Print exactly the lines below between the line holding "stack (R186). -/" and the line holding "with FRN_EVENT.APERTURE. -/", inclusive, and nothing more.

Extracted data entries

- Opening Delimiter -

/-- Everything that waits on a line is applied (log entry 17). -/
def State.settle (s : State) (line : Nat) : State :=
  let l := s.mem.onLine line
  let m := s.mem.closeEvicts line
  let m := { m with misses := m.misses.filter (fun e => !decide (e.line = line)),
                    waiting := m.waiting.filter (fun x => !decide (x.2.line = line)) }
  ({ s with mem := m }).applyAll l

-- What a master sees of an address

/-- Who accesses: a master of a partition, an arriving remote request into a partition, the PF, or the hub itself. -/
inductive Org where
  | part (p : Nat)
  | remote (p : Nat)
  | pf
  | hub
  deriving DecidableEq, Repr

/-- The domain whose granules hold an address (R463, R464). -/
def Hub.domainAt (h : Hub) (a : Nat) : Option Nat :=
  findLow 64 (fun d => h.on (Reg.secDomainState d) && decide (h.get (Reg.secDomainBase d) ≤ a)
    && decide (a < h.get (Reg.secDomainBase d) + 65536 * h.get (Reg.secDomainGranules d)))

/-- A scratchpad offset exists in the active epoch (R211, R228). -/
def Hub.scratchHas (h : Hub) (sl off : Nat) : Bool :=
  let m := h.get (Reg.frnSliceStatusMode sl)
  let w := if off < 0x200000 then 8 + off / 0x40000 else (off - 0x200000) / 0x40000
  (if off < 0x200000 then m == 1 || m == 2 else m == 1)
    && !bitAt (h.get (Reg.frnSliceStatusDisabled sl)) w && !bitAt (h.get (Reg.frnSliceCtrlOpDisable sl)) w

/-- What an access answers: its status, the bytes as a number, poison by 32-byte sector of the range (bit 0 the sector the
first byte stands in), and the machine after it. -/
structure Ret where
  st : Nat
  v : Nat
  bad : Nat
  s : State

/-- Every sector that `n` bytes at `a` touch, as poison bits. -/
def allBad (a n : Nat) : Nat := 2 ^ (sectorsOf a n).length - 1

/-- Poison bits of directly held memory. -/
def Memory.badBits (m : Memory) (a n : Nat) : Nat :=
  (sectorsOf a n).foldr (fun k acc => b2n (kmem m.poison k) + 2 * acc) 0

/-- Directly held memory written with poison bits: a poisoned part marks its sector, a whole unpoisoned sector loses its mark
(R476). -/
def Memory.storeBits (m : Memory) (a n v bad : Nat) : Memory :=
  let m := m.wr a n v
  foldFrom (sectorsOf a n).length 0 (fun i m =>
    let k := a / 32 + i
    if bitAt bad i then m.mark k true
    else if a ≤ 32 * k ∧ 32 * k + 32 ≤ a + n then m.mark k false
    else m) m

/-- The corrected record of a hole, metadata or an unavailable stack (R186). -/
def Hub.holeRec (h : Hub) (a : Nat) (p : Nat) : Hub :=
  if h.region a = .stack then
    h.record { code := 0x0309, cls := 0, part := p, inst := stackOf a, hpa := some a, die := a / 2 ^ 40,
               d0 := rowWord (stackOf a) (rowOf a).1 (rowOf a).2, d1 := bits a 5 2 }
  else h.record { code := 0x0309, cls := 0, part := p, hpa := some a }

/-- An aperture record (R53, R212): 0x0206 or 0x0207, with FRN_EVENT.APERTURE. -/
def Hub.apertureRec (h : Hub) (code sl a p : Nat) : Hub :=
  (h.record { code := code, cls := 0, part := p, inst := sl, hpa := some a, die := sl / 96 }).event Reg.frnEventAperture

- Closing Delimiter -

▸ **Response to the task**
/-- The corrected record of a hole, metadata or an unavailable stack (R186). -/
def Hub.holeRec (h : Hub) (a : Nat) (p : Nat) : Hub :=
  if h.region a = .stack then
    h.record { code := 0x0309, cls := 0, part := p, inst := stackOf a, hpa := some a, die := a / 2 ^ 40,
               d0 := rowWord (stackOf a) (rowOf a).1 (rowOf a).2, d1 := bits a 5 2 }
  else h.record { code := 0x0309, cls := 0, part := p, hpa := some a }

/-- An aperture record (R53, R212): 0x0206 or 0x0207, with FRN_EVENT.APERTURE. -/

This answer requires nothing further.